Re: about fsync in CLOG buffer write - Mailing list pgsql-hackers

From Andres Freund
Subject Re: about fsync in CLOG buffer write
Date
Msg-id 20151004192535.GA22389@awork2.anarazel.de
Whole thread Raw
In response to Re: about fsync in CLOG buffer write  (Jeff Janes <jeff.janes@gmail.com>)
Responses Re: about fsync in CLOG buffer write  (Robert Haas <robertmhaas@gmail.com>)
List pgsql-hackers
On 2015-10-04 12:14:05 -0700, Jeff Janes wrote:
> My (naive) expectation is that no additional locking is needed.
> 
> Once we decide to consult the clog, we already know the transaction is no
> longer in progress, so it can't be in-flight to change that clog entry we
> care about because it was required to have done that already.

Other xids on the same page can still be in progress and those
concurrently might need to be written to.
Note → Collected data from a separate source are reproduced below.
-- ==== Sys2Proof/Laws/KeptStore.lean ====
section
/-! SUPPORT. The definitions of Machine/Store.lean keep every property that `Closed` describes. -/

namespace Sys2Proof.Machine

theorem State.nvRead_kept {P : State → Prop} (hC : Closed P) {s : State} (off : Nat) (n : Nat)  (hP : P s) :
    P (((State.nvRead s off n)).2) := by
  unfold State.nvRead
  repeat' first
    | with_reducible assumption
    | (intro _)
    | with_reducible apply State.fault_kept hC
    | with_reducible apply ite_kept
    | with_reducible apply ite_snd_kept
    | with_reducible apply ite_fst_kept
    | dsimp only
    | split
    | fail_if_no_progress (with_reducible refine hC.mk_kept rfl ?_)
    | rfl

theorem State.nvPoke_kept {P : State → Prop} (hC : Closed P) {s : State} (off : Nat) (e0 : Bytes) (hP : P s) :
    P (State.nvPoke s off e0) := by
  induction e0 generalizing s off with
  | nil => exact hP
  | cons b bs ih => exact ih _ (hC.nvPut _ _ hP)

theorem State.nvCheck_kept {P : State → Prop} (hC : Closed P) {s : State} (e0 : Nat) (e1 : Nat) (hP : P s) :
    P (State.nvCheck s e0 e1) := by
  revert hP
  fun_induction State.nvCheck s e0 e1
  all_goals
    intro hP
    repeat' first
      | with_reducible assumption
      | (intro _)
      | with_reducible apply State.inject_kept hC
      | (with_reducible refine pair_snd_kept (by with_reducible assumption) ?_)
      | (with_reducible refine pair_fst_kept (by with_reducible assumption) ?_)
      | (with_reducible refine trip_kept (by with_reducible assumption) ?_)
      | (with_reducible apply_assumption)
      | dsimp only
      | split
      | fail_if_no_progress (with_reducible refine hC.mk_kept rfl ?_)
      | rfl

theorem State.nvMeet_kept {P : State → Prop} (hC : Closed P) {s : State} (off : Nat) (n : Nat)  (hP : P s) :
    P (State.nvMeet s off n) := by
  unfold State.nvMeet
  repeat' first
    | with_reducible assumption
    | (intro _)
    | with_reducible apply State.fault_kept hC
    | with_reducible apply ite_kept
    | dsimp only
    | split
    | fail_if_no_progress (with_reducible refine hC.mk_kept rfl ?_)
    | rfl

theorem State.holdUp_kept {P : State → Prop} (hC : Closed P) {s : State} (code : Nat)  (hP : P s) :
    P (((State.holdUp s code)).2) := by
  unfold State.holdUp
  repeat' first
    | with_reducible assumption
    | (intro _)
    | with_reducible apply hC.setReg
    | with_reducible apply ite_kept
    | with_reducible apply ite_snd_kept
    | with_reducible apply ite_fst_kept
    | dsimp only
    | split
    | fail_if_no_progress (with_reducible refine hC.mk_kept rfl ?_)
    | rfl

theorem State.programPage_kept {P : State → Prop} (hC : Closed P) {s : State} (p : Nat) (bs : Bytes) (mismatch : Bool)  (hP : P s) :
    P (State.programPage s p bs mismatch) := by
  unfold State.programPage
  repeat' first
    | with_reducible assumption
    | (intro _)
    | with_reducible apply State.setFld_kept hC
    | with_reducible apply State.fault_kept hC
    | with_reducible apply State.nvPoke_kept hC
    | with_reducible apply hC.tookFree
    | with_reducible apply State.nvCheck_kept hC
    | with_reducible apply ite_kept
    | dsimp only
    | split
    | fail_if_no_progress (with_reducible refine hC.mk_kept rfl ?_)
    | rfl

theorem State.recMeet_kept {P : State → Prop} (hC : Closed P) {s : State} (k : Nat) (i : Nat)  (hP : P s) :
    P (State.recMeet s k i) := by
  unfold State.recMeet
  repeat' first
    | with_reducible assumption
    | (intro _)
    | with_reducible apply State.nvMeet_kept hC
    | with_reducible apply ite_kept
    | dsimp only
    | split
    | fail_if_no_progress (with_reducible refine hC.mk_kept rfl ?_)
    | rfl

theorem State.reportWinner_kept {P : State → Prop} (hC : Closed P) {s : State} (k : Nat)  (hP : P s) :
    P (State.reportWinner s k) := by
  unfold State.reportWinner
  repeat' first
    | with_reducible assumption
    | (intro _)
    | with_reducible apply State.recMeet_kept hC
    | with_reducible apply State.setFld_kept hC
    | with_reducible apply hC.setReg
    | with_reducible apply ite_kept
    | (with_reducible refine pair_snd_kept (by with_reducible assumption) ?_)
    | (with_reducible refine pair_fst_kept (by with_reducible assumption) ?_)
    | (with_reducible refine trip_kept (by with_reducible assumption) ?_)
    | dsimp only
    | split
    | fail_if_no_progress (with_reducible refine hC.mk_kept rfl ?_)
    | rfl

theorem State.scanFaultStore_kept {P : State → Prop} (hC : Closed P) {s : State}  (hP : P s) :
    P (State.scanFaultStore s) := by
  unfold State.scanFaultStore
  repeat' first
    | with_reducible assumption
    | (intro _)
    | with_reducible apply State.nvMeet_kept hC
    | with_reducible apply State.setFld_kept hC
    | with_reducible apply foldl_kept
    | with_reducible apply foldl_snd_kept
    | with_reducible apply foldl_fst_kept
    | with_reducible apply ite_kept
    | with_reducible apply ite_snd_kept
    | with_reducible apply ite_fst_kept
    | (with_reducible refine pair_snd_kept (by with_reducible assumption) ?_)
    | (with_reducible refine pair_fst_kept (by with_reducible assumption) ?_)
    | (with_reducible refine trip_kept (by with_reducible assumption) ?_)
    | dsimp only
    | split
    | fail_if_no_progress (with_reducible refine hC.mk_kept rfl ?_)
    | rfl

theorem State.dropRecord_kept {P : State → Prop} (hC : Closed P) {s : State} (rec : Bytes)  (hP : P s) :
    P (State.dropRecord s rec) := by
  unfold State.dropRecord
  repeat' first
    | with_reducible assumption
    | (intro _)
    | with_reducible apply State.satAdd_kept hC
    | with_reducible apply State.fault_kept hC
    | with_reducible apply ite_kept
    | dsimp only
    | split
    | fail_if_no_progress (with_reducible refine hC.mk_kept rfl ?_)
    | rfl

theorem State.programRecord_kept {P : State → Prop} (hC : Closed P) {s : State} (rec : Bytes) (more : List Bytes) (code : Nat) (mismatch : Bool)  (hP : P s) :
    P (State.programRecord s rec more code mismatch) := by
  unfold State.programRecord
  repeat' first
    | with_reducible assumption
    | (intro _)
    | with_reducible apply State.holdUp_kept hC
    | with_reducible apply State.dropRecord_kept hC
    | with_reducible apply State.nvRead_kept hC
    | with_reducible apply State.programPage_kept hC
    | with_reducible apply State.setFld_kept hC
    | with_reducible apply State.fault_kept hC
    | with_reducible apply ite_kept
    | (with_reducible refine pair_snd_kept (by with_reducible assumption) ?_)
    | (with_reducible refine pair_fst_kept (by with_reducible assumption) ?_)
    | (with_reducible refine trip_kept (by with_reducible assumption) ?_)
    | dsimp only
    | split
    | fail_if_no_progress (with_reducible refine hC.mk_kept rfl ?_)
    | rfl

theorem State.clearFaultStore_kept {P : State → Prop} (hC : Closed P) {s : State}  (hP : P s) :
    P (State.clearFaultStore s) := by
  unfold State.clearFaultStore
  exact State.setFld_kept hC _ _ (State.setFld_kept hC _ _
    (hC.same (s := { s with nv := tabKeep (fun k => k < 0x1A0000 ∨ 0x1B0000 ≤ k) s.nv }) rfl (hC.nvKeep _ hP)))

end Sys2Proof.Machine
end

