theorem State.ringFollow_kept {P : State → Prop} (hC : Closed P) {s : State} (d : Bytes)  (hP : P s) :
    P (State.ringFollow s d) := by
  unfold State.ringFollow
  repeat' first
    | with_reducible assumption
    | (intro _)
    | with_reducible apply State.setRingState_kept hC
    | with_reducible apply State.setFld_kept hC
    | with_reducible apply State.ringCycle_kept hC
    | with_reducible apply State.ringHear_kept hC
    | with_reducible apply ite_kept
    | dsimp only
    | split
    | fail_if_no_progress (with_reducible refine hC.mk_kept rfl ?_)
    | rfl

theorem State.heedBeacon_kept {P : State → Prop} (hC : Closed P) {s : State} (data : Bytes)  (hP : P s) :
    P (State.heedBeacon s data) := by
  unfold State.heedBeacon
  repeat' first
    | with_reducible assumption
    | (intro _)
    | with_reducible apply State.fault_kept hC
    | with_reducible apply State.ringFollow_kept hC
    | with_reducible apply ite_kept
    | dsimp only
    | split
    | fail_if_no_progress (with_reducible refine hC.mk_kept rfl ?_)
    | rfl

theorem execBeacon_kept {P : State → Prop} (hC : Closed P) (east : Bool) (data : Bytes) {s : State}  (hP : P s) :
    Res.Keeps P (execBeacon east data s) := by
  unfold execBeacon
  repeat' first
    | with_reducible assumption
    | (intro _)
    | with_reducible apply Res.keeps_next
    | with_reducible apply State.heedBeacon_kept hC
    | with_reducible apply State.ringReceive_kept hC
    | with_reducible apply State.fault_kept hC
    | with_reducible apply State.ringFollow_kept hC
    | with_reducible apply ite_kept
    | dsimp only
    | split
    | fail_if_no_progress (with_reducible refine hC.mk_kept rfl ?_)
    | rfl

theorem State.heedSlot_kept {P : State → Prop} (hC : Closed P) {s : State} (east : Bool) (data : Bytes)  (hP : P s) :
    P (State.heedSlot s east data) := by
  unfold State.heedSlot
  repeat' first
    | with_reducible assumption
    | (intro _)
    | with_reducible apply State.ringHear_kept hC
    | with_reducible apply State.portReceive_kept hC
    | with_reducible apply ite_kept
    | dsimp only
    | split
    | fail_if_no_progress (with_reducible refine hC.mk_kept rfl ?_)
    | rfl

theorem execSlot_kept {P : State → Prop} (hC : Closed P) (east : Bool) (data : Bytes) {s : State}  (hP : P s) :
    Res.Keeps P (execSlot east data s) := by
  unfold execSlot
  repeat' first
    | with_reducible assumption
    | (intro _)
    | with_reducible apply Res.keeps_next
    | with_reducible apply State.heedSlot_kept hC
    | with_reducible apply State.ringReceive_kept hC
    | with_reducible apply State.ringHear_kept hC
    | with_reducible apply State.portReceive_kept hC
    | with_reducible apply ite_kept
    | dsimp only
    | split
    | fail_if_no_progress (with_reducible refine hC.mk_kept rfl ?_)
    | rfl

theorem State.heedLeave_kept {P : State → Prop} (hC : Closed P) {s : State} (data : Bytes)  (hP : P s) :
    P (State.heedLeave s data) := by
  unfold State.heedLeave
  repeat' first
    | with_reducible assumption
    | (intro _)
    | with_reducible apply State.updRing_kept hC
    | with_reducible apply ite_kept
    | dsimp only
    | split
    | fail_if_no_progress (with_reducible refine hC.mk_kept rfl ?_)
    | rfl

theorem execLeave_kept {P : State → Prop} (hC : Closed P) (east : Bool) (data : Bytes) {s : State}  (hP : P s) :
    Res.Keeps P (execLeave east data s) := by
  unfold execLeave
  repeat' first
    | with_reducible assumption
    | (intro _)
    | with_reducible apply Res.keeps_next
    | with_reducible apply State.heedLeave_kept hC
    | with_reducible apply State.ringReceive_kept hC
    | with_reducible apply State.updRing_kept hC
    | with_reducible apply ite_kept
    | dsimp only
    | split
    | fail_if_no_progress (with_reducible refine hC.mk_kept rfl ?_)
    | rfl

theorem State.ringFrame_kept {P : State → Prop} (hC : Closed P) {s : State} (east : Bool) (d : Bytes)  (hP : P s) :
    P (State.ringFrame s east d) := by
  unfold State.ringFrame
  repeat' first
    | with_reducible assumption
    | (intro _)
    | with_reducible apply State.ringReceive_kept hC
    | with_reducible apply State.heedBeacon_kept hC
    | with_reducible apply State.heedSlot_kept hC
    | with_reducible apply State.heedLeave_kept hC
    | with_reducible apply State.heedClaim_kept hC
    | with_reducible apply ite_kept
    | (with_reducible refine pair_snd_kept (by with_reducible assumption) ?_)
    | (with_reducible refine pair_fst_kept (by with_reducible assumption) ?_)
    | (with_reducible refine trip_kept (by with_reducible assumption) ?_)
    | dsimp only
    | split
    | fail_if_no_progress (with_reducible refine hC.mk_kept rfl ?_)
    | rfl

theorem execFrameReceive_kept {P : State → Prop} (hC : Closed P) (src : Ingress) (data : Bytes) (fcsOk : Bool) {s : State}  (hP : P s) :
    Res.Keeps P (execFrameReceive src data fcsOk s) := by
  unfold execFrameReceive
  repeat' first
    | with_reducible assumption
    | (intro _)
    | with_reducible apply Res.keeps_next
    | with_reducible apply State.ringFrame_kept hC
    | with_reducible apply State.portReceive_kept hC
    | with_reducible apply State.ingress_kept hC
    | with_reducible apply ite_kept
    | (with_reducible refine pair_snd_kept (by with_reducible assumption) ?_)
    | (with_reducible refine pair_fst_kept (by with_reducible assumption) ?_)
    | (with_reducible refine trip_kept (by with_reducible assumption) ?_)
    | with_reducible apply ite_snd_kept
    | with_reducible apply ite_fst_kept
    | dsimp only
    | split
    | fail_if_no_progress (with_reducible refine hC.mk_kept rfl ?_)
    | rfl

theorem execRingListenEnd_kept {P : State → Prop} (hC : Closed P) {s : State}  (hP : P s) :
    Res.Keeps P (execRingListenEnd s) := by
  unfold execRingListenEnd
  repeat' first
    | with_reducible assumption
    | (intro _)
    | with_reducible apply Res.keeps_next
    | with_reducible apply State.ringAttempt_kept hC
    | with_reducible apply ite_kept
    | dsimp only
    | split
    | fail_if_no_progress (with_reducible refine hC.mk_kept rfl ?_)
    | rfl

theorem execRingBackoffEnd_kept {P : State → Prop} (hC : Closed P) {s : State}  (hP : P s) :
    Res.Keeps P (execRingBackoffEnd s) := by
  unfold execRingBackoffEnd
  repeat' first
    | with_reducible assumption
    | (intro _)
    | with_reducible apply Res.keeps_next
    | with_reducible apply State.ringSend_kept hC
    | with_reducible apply State.setRingState_kept hC
    | with_reducible apply State.updRing_kept hC
    | with_reducible apply ite_kept
    | dsimp only
    | split
    | fail_if_no_progress (with_reducible refine hC.mk_kept rfl ?_)
    | rfl
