theorem State.mbxRespond_kept {P : State → Prop} (hC : Closed P) {s : State} (wr : Word)  (hP : P s) :
    P (State.mbxRespond s wr) := by
  unfold State.mbxRespond
  repeat' first
    | with_reducible assumption
    | (intro _)
    | with_reducible apply State.afterHold_kept hC
    | with_reducible apply State.holdSend_kept hC
    | with_reducible apply State.setFld_kept hC
    | with_reducible apply State.updPm_kept hC
    | with_reducible apply hC.send
    | with_reducible apply ite_kept
    | (with_reducible refine pair_snd_kept (by with_reducible assumption) ?_)
    | (with_reducible refine pair_fst_kept (by with_reducible assumption) ?_)
    | (with_reducible refine trip_kept (by with_reducible assumption) ?_)
    | dsimp only
    | split
    | fail_if_no_progress (with_reducible refine hC.mk_kept rfl ?_)
    | rfl

theorem execStretchTimeout_kept {P : State → Prop} (hC : Closed P) (total : Bool) {s : State}  (hP : P s) :
    Res.Keeps P (execStretchTimeout total s) := by
  unfold execStretchTimeout
  repeat' first
    | with_reducible assumption
    | (intro _)
    | with_reducible apply Res.keeps_next
    | with_reducible apply State.setFld_kept hC
    | with_reducible apply State.updPm_kept hC
    | with_reducible apply State.latchBusy_kept hC
    | with_reducible apply State.latchCml_kept hC
    | with_reducible apply hC.send
    | with_reducible apply ite_kept
    | dsimp only
    | split
    | fail_if_no_progress (with_reducible refine hC.mk_kept rfl ?_)
    | rfl

theorem execBusTimeout_kept {P : State → Prop} (hC : Closed P) {s : State}  (hP : P s) :
    Res.Keeps P (execBusTimeout s) := by
  unfold execBusTimeout
  repeat' first
    | with_reducible assumption
    | (intro _)
    | with_reducible apply Res.keeps_next
    | with_reducible apply State.setFld_kept hC
    | with_reducible apply State.updPm_kept hC
    | with_reducible apply State.latchCml_kept hC
    | with_reducible apply ite_kept
    | dsimp only
    | split
    | fail_if_no_progress (with_reducible refine hC.mk_kept rfl ?_)
    | rfl

theorem State.setCtl_kept {P : State → Prop} (hC : Closed P) {s : State} (n : Nat) (c : Option CtlSt)  (hP : P s) :
    P (State.setCtl s n c) := by
  unfold State.setCtl
  repeat' first
    | with_reducible assumption
    | (intro _)
    | dsimp only
    | split
    | fail_if_no_progress (with_reducible refine hC.mk_kept rfl ?_)
    | rfl

theorem State.ctlSend_kept {P : State → Prop} (hC : Closed P) {s : State} (n : Nat) (c : CtlSt)  (hP : P s) :
    P (State.ctlSend s n c) := by
  unfold State.ctlSend
  repeat' first
    | with_reducible assumption
    | (intro _)
    | with_reducible apply hC.send
    | with_reducible apply ite_kept
    | dsimp only
    | split
    | fail_if_no_progress (with_reducible refine hC.mk_kept rfl ?_)
    | rfl

theorem State.ctlEnd_kept {P : State → Prop} (hC : Closed P) {s : State} (n : Nat) (fail : Option Fld) (data : Bytes)  (hP : P s) :
    P (State.ctlEnd s n fail data) := by
  unfold State.ctlEnd
  repeat' first
    | with_reducible assumption
    | (intro _)
    | with_reducible apply State.setCtl_kept hC
    | with_reducible apply State.setRegBytes_kept hC
    | with_reducible apply State.setFld_kept hC
    | with_reducible apply State.event_kept hC
    | dsimp only
    | split
    | fail_if_no_progress (with_reducible refine hC.mk_kept rfl ?_)
    | rfl

theorem State.ctlGo_kept {P : State → Prop} (hC : Closed P) {s : State} (n : Nat)  (hP : P s) :
    P (State.ctlGo s n) := by
  unfold State.ctlGo
  repeat' first
    | with_reducible assumption
    | (intro _)
    | with_reducible apply State.ctlEnd_kept hC
    | with_reducible apply State.setFld_kept hC
    | with_reducible apply State.setCtl_kept hC
    | with_reducible apply State.ctlSend_kept hC
    | with_reducible apply ite_kept
    | dsimp only
    | split
    | fail_if_no_progress (with_reducible refine hC.mk_kept rfl ?_)
    | rfl

theorem State.ctlClocks_kept {P : State → Prop} (hC : Closed P) {s : State} (n : Nat) (k : Nat)  (hP : P s) :
    P (State.ctlClocks s n k) := by
  unfold State.ctlClocks
  repeat' first
    | with_reducible assumption
    | (intro _)
    | with_reducible apply hC.send
    | with_reducible apply ite_kept
    | dsimp only
    | split
    | fail_if_no_progress (with_reducible refine hC.mk_kept rfl ?_)
    | rfl

theorem execControllerDone_kept {P : State → Prop} (hC : Closed P) (n : Fin 2) (res : BusEnd) {s : State}  (hP : P s) :
    Res.Keeps P (execControllerDone n res s) := by
  unfold execControllerDone
  repeat' first
    | with_reducible assumption
    | (intro _)
    | with_reducible apply Res.keeps_next
    | with_reducible apply State.ctlClocks_kept hC
    | with_reducible apply State.ctlSend_kept hC
    | with_reducible apply State.ctlEnd_kept hC
    | with_reducible apply State.fault_kept hC
    | with_reducible apply State.setFld_kept hC
    | with_reducible apply State.setCtl_kept hC
    | with_reducible apply ite_kept
    | (with_reducible refine pair_snd_kept (by with_reducible assumption) ?_)
    | (with_reducible refine pair_fst_kept (by with_reducible assumption) ?_)
    | (with_reducible refine trip_kept (by with_reducible assumption) ?_)
    | dsimp only
    | split
    | fail_if_no_progress (with_reducible refine hC.mk_kept rfl ?_)
    | rfl

theorem execControllerRetry_kept {P : State → Prop} (hC : Closed P) (n : Fin 2) {s : State}  (hP : P s) :
    Res.Keeps P (execControllerRetry n s) := by
  unfold execControllerRetry
  repeat' first
    | with_reducible assumption
    | (intro _)
    | with_reducible apply Res.keeps_next
    | with_reducible apply State.setCtl_kept hC
    | with_reducible apply State.ctlSend_kept hC
    | with_reducible apply ite_kept
    | dsimp only
    | split
    | fail_if_no_progress (with_reducible refine hC.mk_kept rfl ?_)
    | rfl

theorem execControllerTimeout_kept {P : State → Prop} (hC : Closed P) (x : PartRead) {s : State}  (hP : P s) :
    Res.Keeps P (execControllerTimeout x s) := by
  unfold execControllerTimeout
  repeat' first
    | with_reducible assumption
    | (intro _)
    | with_reducible apply Res.keeps_next
    | with_reducible apply State.ctlSend_kept hC
    | with_reducible apply State.ctlEnd_kept hC
    | with_reducible apply ite_kept
    | (with_reducible refine pair_snd_kept (by with_reducible assumption) ?_)
    | (with_reducible refine pair_fst_kept (by with_reducible assumption) ?_)
    | (with_reducible refine trip_kept (by with_reducible assumption) ?_)
    | dsimp only
    | split
    | fail_if_no_progress (with_reducible refine hC.mk_kept rfl ?_)
    | rfl

theorem State.twHook_kept {P : State → Prop} (hC : Closed P) {s : State} (off : Nat) (wr : Word)  (hP : P s) :
    P (State.twHook s off wr) := by
  unfold State.twHook
  repeat' first
    | with_reducible assumption
    | (intro _)
    | with_reducible apply State.ctlGo_kept hC
    | with_reducible apply State.mbxRespond_kept hC
    | with_reducible apply ite_kept
    | dsimp only
    | split
    | fail_if_no_progress (with_reducible refine hC.mk_kept rfl ?_)
    | rfl

theorem State.avsReply_kept {P : State → Prop} (hC : Closed P) {s : State} (m : Nat) (ack : Nat) (data : Nat)  (hP : P s) :
    P (State.avsReply s m ack data) := by
  unfold State.avsReply
  repeat' first
    | with_reducible assumption
    | (intro _)
    | with_reducible apply hC.send
    | dsimp only
    | split
    | fail_if_no_progress (with_reducible refine hC.mk_kept rfl ?_)
    | rfl

theorem State.avsSetV_kept {P : State → Prop} (hC : Closed P) {s : State} (x : Nat) (v : Nat)  (hP : P s) :
    P (State.avsSetV s x v) := by
  unfold State.avsSetV
  repeat' first
    | with_reducible assumption
    | (intro _)
    | with_reducible apply State.setFld_kept hC
    | with_reducible apply hC.tookFree
    | with_reducible apply State.vsetWritten_kept hC
    | with_reducible apply ite_kept
    | dsimp only
    | split
    | fail_if_no_progress (with_reducible refine hC.mk_kept rfl ?_)
    | rfl

theorem State.avsCommitHeld_kept {P : State → Prop} (hC : Closed P) {s : State} (m : Nat)  (hP : P s) :
    P (State.avsCommitHeld s m) := by
  unfold State.avsCommitHeld
  repeat' first
    | with_reducible assumption
    | (intro _)
    | with_reducible apply State.avsSetV_kept hC
    | with_reducible apply hC.setReg
    | with_reducible apply ite_kept
    | dsimp only
    | split
    | fail_if_no_progress (with_reducible refine hC.mk_kept rfl ?_)
    | rfl

theorem State.avsWrite_kept {P : State → Prop} (hC : Closed P) {s : State} (m : Nat) (ty : Nat) (data : Nat)  (hP : P s) :
    OptKeeps P (State.avsWrite s m ty data) := by
  unfold State.avsWrite
  repeat' first
    | with_reducible assumption
    | (intro _)
    | with_reducible apply State.avsCommitHeld_kept hC
    | with_reducible apply State.avsSetV_kept hC
    | with_reducible apply hC.setReg
    | with_reducible exact optKeeps_none
    | with_reducible apply optKeeps_some
    | with_reducible apply optKeeps_map
    | with_reducible apply optKeeps_ite
    | with_reducible apply OptKeeps.getD
    | (with_reducible refine OptKeeps.kept (by with_reducible assumption) ?_)
    | dsimp only
    | split
    | fail_if_no_progress (with_reducible refine hC.mk_kept rfl ?_)
    | rfl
> Once we have verified (under existing locking) that the relevant page is
> already not in memory, we know it can't be dirty in memory.  If someone
> pulls it into memory after we observe it to be not there, it doesn't matter
> to us as whatever transaction they are about to change can't be the one we
> care about.

The read of the page from disk from a concurrent process might have been
before our write, i.e. containing an unmodified page, but now future
writes will overwrite the entry we wrote directly. I think there's a
bunch of related issues.

Such things will currently prevented by the IO locks in slru.c.

> Is there a chance that, if we read a byte from the kernel when someone is
> in the process of writing adjacent bytes (or writing the same byte, with
> changes only to bits in it which we don't care about), the kernel will
> deliver us something which is neither the old value nor the new value, but
> some monstrosity?

Depends on the granularity of the write/read and the OS IIRC.


I don't think it's worth investing time and complexity to bypass SLRU in
certain cases. We should rather rewrite the thing completely.